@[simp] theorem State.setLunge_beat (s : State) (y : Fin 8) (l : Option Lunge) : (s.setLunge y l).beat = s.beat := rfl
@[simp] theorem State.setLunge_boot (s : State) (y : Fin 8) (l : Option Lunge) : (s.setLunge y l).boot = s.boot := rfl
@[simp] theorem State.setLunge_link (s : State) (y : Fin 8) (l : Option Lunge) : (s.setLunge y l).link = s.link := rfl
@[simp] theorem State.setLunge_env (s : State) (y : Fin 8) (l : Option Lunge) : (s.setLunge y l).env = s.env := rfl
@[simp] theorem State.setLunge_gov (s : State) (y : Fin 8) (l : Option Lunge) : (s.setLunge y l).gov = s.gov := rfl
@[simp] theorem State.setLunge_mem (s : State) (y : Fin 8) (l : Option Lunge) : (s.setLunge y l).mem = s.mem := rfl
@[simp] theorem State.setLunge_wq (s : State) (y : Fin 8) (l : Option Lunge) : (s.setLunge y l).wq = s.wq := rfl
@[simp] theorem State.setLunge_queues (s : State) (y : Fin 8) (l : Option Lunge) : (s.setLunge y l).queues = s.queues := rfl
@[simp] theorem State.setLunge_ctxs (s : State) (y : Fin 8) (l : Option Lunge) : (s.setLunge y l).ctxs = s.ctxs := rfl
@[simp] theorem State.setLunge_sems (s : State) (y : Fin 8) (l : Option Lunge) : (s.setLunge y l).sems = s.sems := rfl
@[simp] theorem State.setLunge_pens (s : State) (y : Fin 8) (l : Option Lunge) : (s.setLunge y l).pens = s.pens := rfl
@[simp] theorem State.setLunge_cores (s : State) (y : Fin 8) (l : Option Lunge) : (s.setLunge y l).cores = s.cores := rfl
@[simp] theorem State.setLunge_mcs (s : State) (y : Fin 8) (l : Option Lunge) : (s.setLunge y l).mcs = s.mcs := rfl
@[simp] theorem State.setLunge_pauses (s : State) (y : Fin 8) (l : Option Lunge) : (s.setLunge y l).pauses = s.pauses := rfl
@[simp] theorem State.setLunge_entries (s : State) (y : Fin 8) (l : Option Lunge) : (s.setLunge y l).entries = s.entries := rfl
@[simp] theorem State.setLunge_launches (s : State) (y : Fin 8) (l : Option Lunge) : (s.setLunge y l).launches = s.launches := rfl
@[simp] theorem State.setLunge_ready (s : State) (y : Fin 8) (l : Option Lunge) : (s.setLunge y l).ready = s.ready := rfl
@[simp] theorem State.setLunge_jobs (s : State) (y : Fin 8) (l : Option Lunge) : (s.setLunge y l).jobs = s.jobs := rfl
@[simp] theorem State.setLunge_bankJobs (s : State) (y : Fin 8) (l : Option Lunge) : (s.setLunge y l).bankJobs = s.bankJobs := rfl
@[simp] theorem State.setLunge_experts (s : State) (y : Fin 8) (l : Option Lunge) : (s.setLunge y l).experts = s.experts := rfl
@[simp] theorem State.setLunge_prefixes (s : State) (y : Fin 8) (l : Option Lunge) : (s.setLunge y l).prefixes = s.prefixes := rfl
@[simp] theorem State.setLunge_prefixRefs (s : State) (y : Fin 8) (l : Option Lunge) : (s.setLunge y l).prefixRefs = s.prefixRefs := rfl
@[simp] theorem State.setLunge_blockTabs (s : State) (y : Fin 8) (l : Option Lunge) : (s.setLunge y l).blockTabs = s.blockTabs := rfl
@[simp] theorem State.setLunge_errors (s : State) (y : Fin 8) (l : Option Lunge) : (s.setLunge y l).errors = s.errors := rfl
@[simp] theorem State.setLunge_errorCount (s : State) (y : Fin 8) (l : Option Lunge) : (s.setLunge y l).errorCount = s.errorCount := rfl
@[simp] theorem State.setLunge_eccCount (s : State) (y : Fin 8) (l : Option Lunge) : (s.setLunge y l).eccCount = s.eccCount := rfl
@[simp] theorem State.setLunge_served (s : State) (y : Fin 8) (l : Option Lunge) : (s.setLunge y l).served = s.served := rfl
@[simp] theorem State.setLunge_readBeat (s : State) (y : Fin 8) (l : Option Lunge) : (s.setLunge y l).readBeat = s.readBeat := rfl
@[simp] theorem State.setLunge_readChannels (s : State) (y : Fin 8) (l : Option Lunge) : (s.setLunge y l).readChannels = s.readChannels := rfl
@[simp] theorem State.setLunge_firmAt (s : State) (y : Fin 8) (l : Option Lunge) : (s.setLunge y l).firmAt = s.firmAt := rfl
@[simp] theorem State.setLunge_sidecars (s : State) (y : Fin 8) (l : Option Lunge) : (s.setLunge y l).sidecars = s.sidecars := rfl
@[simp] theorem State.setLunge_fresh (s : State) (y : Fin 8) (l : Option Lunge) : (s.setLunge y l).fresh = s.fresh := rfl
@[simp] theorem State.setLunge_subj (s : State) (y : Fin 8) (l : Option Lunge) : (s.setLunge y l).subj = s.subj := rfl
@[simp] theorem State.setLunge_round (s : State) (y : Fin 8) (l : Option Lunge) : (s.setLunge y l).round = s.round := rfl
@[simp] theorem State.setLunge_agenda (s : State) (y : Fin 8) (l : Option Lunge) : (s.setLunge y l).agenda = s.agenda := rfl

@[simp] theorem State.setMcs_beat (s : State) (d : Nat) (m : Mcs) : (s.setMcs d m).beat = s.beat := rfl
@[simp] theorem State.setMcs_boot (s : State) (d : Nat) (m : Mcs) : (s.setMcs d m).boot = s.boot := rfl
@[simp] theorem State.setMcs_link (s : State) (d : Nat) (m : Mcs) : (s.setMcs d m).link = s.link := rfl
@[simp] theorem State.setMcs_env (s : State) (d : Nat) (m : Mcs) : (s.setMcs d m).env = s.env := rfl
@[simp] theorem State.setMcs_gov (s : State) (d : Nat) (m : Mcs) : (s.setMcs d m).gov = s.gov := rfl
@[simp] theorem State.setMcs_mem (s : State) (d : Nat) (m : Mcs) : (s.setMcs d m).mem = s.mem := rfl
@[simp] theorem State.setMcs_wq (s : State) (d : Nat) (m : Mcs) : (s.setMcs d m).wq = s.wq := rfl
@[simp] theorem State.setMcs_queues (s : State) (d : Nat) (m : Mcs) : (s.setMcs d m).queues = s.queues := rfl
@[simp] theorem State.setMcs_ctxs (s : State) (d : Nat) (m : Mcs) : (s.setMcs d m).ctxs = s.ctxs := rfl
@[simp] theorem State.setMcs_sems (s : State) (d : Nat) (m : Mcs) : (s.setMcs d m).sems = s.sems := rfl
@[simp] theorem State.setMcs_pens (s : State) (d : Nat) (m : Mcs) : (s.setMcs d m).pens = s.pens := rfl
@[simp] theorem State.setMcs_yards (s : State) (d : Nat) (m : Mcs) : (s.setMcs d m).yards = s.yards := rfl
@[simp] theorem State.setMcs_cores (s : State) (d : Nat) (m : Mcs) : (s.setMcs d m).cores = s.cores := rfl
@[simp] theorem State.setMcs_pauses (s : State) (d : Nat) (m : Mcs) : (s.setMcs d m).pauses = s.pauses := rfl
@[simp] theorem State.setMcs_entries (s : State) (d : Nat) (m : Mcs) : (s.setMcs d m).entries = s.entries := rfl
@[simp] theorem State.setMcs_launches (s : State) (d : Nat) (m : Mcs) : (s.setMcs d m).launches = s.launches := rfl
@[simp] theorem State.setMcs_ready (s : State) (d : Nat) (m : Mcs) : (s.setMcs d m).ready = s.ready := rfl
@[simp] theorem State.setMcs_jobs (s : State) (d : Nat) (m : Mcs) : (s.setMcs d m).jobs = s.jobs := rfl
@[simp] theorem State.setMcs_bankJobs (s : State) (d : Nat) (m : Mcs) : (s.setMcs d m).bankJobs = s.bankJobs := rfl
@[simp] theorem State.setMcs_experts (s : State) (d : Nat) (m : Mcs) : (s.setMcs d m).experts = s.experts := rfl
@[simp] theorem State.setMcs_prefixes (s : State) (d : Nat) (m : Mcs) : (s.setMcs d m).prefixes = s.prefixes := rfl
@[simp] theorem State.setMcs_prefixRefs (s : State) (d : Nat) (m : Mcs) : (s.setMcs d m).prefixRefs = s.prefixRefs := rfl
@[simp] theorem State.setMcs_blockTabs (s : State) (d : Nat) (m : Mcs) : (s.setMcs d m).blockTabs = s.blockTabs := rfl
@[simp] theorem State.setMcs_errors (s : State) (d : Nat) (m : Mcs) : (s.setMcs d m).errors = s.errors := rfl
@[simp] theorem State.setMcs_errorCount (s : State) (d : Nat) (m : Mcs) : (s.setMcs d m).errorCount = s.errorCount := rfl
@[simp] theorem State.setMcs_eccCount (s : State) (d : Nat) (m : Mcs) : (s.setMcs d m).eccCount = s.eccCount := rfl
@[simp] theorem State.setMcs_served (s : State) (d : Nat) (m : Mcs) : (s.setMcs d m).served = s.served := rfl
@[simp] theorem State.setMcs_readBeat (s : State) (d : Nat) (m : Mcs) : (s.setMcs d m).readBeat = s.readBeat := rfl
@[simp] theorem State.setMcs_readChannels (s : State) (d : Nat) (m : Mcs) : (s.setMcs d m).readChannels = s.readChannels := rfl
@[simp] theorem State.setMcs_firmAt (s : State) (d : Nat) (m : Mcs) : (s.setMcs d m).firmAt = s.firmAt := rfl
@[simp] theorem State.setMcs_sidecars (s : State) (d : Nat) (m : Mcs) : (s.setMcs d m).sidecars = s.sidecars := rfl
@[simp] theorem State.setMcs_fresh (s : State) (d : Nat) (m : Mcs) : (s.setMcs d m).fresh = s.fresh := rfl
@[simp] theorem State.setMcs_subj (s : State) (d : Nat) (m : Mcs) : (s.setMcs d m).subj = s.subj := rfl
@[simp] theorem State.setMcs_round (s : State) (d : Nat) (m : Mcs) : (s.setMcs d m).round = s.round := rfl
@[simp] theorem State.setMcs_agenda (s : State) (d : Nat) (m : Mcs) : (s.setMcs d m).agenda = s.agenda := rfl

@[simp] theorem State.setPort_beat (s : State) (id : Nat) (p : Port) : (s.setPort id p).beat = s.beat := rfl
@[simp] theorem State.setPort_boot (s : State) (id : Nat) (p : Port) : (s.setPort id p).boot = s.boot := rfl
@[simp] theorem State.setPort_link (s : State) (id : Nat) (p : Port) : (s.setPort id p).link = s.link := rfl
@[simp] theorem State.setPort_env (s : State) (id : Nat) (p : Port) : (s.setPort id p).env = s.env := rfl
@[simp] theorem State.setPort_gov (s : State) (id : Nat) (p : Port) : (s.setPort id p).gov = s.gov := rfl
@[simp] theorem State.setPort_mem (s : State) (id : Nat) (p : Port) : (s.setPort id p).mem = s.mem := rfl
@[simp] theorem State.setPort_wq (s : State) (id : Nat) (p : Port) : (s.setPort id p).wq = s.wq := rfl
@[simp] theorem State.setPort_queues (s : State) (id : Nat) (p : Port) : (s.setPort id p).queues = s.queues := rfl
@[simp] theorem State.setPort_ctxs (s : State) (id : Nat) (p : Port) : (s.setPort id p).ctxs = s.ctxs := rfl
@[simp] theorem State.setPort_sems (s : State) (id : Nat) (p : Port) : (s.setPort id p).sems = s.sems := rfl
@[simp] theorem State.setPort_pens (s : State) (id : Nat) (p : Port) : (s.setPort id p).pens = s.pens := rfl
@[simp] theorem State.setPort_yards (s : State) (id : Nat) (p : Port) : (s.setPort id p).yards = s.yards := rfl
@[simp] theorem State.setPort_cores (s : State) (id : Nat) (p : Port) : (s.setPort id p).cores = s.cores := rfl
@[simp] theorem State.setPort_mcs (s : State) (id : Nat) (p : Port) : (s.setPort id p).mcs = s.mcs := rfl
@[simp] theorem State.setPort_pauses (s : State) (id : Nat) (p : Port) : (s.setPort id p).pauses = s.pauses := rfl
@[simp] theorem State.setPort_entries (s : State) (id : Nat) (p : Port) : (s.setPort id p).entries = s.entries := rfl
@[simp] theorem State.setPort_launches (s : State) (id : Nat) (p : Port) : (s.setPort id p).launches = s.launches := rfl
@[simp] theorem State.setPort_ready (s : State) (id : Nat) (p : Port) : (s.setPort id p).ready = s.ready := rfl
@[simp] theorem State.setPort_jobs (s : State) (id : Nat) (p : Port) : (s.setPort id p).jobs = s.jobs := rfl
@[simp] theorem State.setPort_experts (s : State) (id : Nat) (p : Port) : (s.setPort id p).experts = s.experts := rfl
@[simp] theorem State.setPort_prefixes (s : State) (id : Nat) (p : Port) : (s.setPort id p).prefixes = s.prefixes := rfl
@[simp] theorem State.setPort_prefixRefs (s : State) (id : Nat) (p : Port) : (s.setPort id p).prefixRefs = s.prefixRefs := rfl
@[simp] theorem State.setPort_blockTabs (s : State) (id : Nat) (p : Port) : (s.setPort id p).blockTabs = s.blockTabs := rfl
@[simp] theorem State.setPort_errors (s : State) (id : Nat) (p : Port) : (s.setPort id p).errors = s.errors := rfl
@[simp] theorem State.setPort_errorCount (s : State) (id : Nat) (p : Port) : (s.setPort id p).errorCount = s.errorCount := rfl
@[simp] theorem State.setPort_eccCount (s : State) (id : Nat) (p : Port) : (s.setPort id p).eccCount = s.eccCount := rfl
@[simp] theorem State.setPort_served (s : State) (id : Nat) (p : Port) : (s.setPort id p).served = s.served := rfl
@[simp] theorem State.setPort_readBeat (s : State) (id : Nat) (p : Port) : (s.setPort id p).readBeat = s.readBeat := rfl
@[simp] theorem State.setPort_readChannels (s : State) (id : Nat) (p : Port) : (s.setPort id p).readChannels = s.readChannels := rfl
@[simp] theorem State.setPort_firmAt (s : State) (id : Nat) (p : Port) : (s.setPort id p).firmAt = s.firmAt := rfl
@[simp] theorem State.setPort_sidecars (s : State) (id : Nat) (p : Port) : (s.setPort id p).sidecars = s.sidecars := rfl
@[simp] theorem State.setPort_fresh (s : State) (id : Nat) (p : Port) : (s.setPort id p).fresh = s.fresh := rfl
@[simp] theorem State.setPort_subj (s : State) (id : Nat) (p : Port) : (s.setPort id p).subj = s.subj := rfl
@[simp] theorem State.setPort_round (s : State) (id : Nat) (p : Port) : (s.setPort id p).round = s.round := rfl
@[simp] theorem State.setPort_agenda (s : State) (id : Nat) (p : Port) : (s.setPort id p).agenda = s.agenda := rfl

----------------------------------------

> [Work to complete]:
Once you reach the line with "m).bankJobs = s.bankJobs := rfl" in the data above, copy it and every line after it exactly, up to and including the line with "m).prefixes = s.prefixes := rfl".

> [Exercise result]:
@[simp] theorem State.setMcs_bankJobs (s : State) (d : Nat) (m : Mcs) : (s.setMcs d m).bankJobs = s.bankJobs := rfl
@[simp] theorem State.setMcs_experts (s : State) (d : Nat) (m : Mcs) : (s.setMcs d m).experts = s.experts := rfl
@[simp] theorem State.setMcs_prefixes (s : State) (d : Nat) (m : Mcs) : (s.setMcs d m).prefixes = s.prefixes := rfl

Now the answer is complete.